# Recorded data
• • •

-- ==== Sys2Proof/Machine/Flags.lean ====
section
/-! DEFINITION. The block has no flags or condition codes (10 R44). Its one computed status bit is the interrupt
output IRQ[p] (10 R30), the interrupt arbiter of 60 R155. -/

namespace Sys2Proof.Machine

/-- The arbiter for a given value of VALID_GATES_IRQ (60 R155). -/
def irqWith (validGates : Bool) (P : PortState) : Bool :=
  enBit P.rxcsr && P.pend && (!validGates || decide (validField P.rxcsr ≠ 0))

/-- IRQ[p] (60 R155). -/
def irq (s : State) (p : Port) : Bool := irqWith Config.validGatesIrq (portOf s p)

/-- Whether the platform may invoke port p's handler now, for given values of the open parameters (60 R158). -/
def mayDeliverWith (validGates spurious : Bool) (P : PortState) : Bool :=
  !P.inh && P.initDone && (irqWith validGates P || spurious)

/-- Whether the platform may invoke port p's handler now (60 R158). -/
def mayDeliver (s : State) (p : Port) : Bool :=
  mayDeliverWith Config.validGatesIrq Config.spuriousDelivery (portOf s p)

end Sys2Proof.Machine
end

• • •

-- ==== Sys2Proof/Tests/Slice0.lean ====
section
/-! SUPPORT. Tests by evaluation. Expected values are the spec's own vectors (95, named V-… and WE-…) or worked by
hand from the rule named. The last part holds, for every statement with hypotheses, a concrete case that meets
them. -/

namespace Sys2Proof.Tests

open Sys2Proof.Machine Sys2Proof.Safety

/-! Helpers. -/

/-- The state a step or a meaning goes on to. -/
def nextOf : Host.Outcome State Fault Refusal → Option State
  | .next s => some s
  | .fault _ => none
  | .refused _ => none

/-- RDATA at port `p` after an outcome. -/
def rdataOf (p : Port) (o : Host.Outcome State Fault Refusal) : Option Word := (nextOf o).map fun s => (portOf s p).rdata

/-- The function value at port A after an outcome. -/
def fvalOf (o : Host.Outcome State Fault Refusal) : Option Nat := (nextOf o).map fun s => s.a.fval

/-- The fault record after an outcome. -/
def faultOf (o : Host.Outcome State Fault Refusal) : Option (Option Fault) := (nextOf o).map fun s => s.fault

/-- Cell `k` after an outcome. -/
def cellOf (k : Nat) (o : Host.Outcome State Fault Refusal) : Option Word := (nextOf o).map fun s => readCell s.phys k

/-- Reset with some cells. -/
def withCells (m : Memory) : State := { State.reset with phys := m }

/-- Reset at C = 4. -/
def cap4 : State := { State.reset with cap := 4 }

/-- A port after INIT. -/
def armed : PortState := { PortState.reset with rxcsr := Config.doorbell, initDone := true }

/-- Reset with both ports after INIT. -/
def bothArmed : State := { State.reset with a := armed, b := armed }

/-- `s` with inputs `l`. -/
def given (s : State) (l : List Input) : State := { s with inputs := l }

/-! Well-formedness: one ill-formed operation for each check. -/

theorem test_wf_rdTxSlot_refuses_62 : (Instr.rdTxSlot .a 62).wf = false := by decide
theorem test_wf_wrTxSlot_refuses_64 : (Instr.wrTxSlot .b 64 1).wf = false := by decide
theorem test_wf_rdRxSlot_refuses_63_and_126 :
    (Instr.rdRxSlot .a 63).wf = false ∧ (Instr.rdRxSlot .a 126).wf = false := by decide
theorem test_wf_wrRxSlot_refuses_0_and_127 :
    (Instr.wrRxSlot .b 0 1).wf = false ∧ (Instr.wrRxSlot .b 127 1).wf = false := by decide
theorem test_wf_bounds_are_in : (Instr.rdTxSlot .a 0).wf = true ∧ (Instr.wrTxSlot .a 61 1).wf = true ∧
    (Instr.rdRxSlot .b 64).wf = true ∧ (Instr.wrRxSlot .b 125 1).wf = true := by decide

• • •

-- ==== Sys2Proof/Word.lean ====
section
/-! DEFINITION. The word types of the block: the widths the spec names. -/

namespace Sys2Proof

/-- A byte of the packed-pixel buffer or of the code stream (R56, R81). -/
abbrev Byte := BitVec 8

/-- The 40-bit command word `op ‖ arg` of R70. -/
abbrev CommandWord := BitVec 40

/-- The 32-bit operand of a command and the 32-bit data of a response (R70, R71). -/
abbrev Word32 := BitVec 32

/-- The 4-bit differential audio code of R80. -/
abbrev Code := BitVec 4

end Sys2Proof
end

• • •

# Work required
From the entries above, give again exactly the lines running from the line with "(R56, R81). -/" to the line with "(R70, R71). -/"; include both of those lines.

# Expected answer
/-- A byte of the packed-pixel buffer or of the code stream (R56, R81). -/
abbrev Byte := BitVec 8

/-- The 40-bit command word `op ‖ arg` of R70. -/
abbrev CommandWord := BitVec 40

/-- The 32-bit operand of a command and the 32-bit data of a response (R70, R71). -/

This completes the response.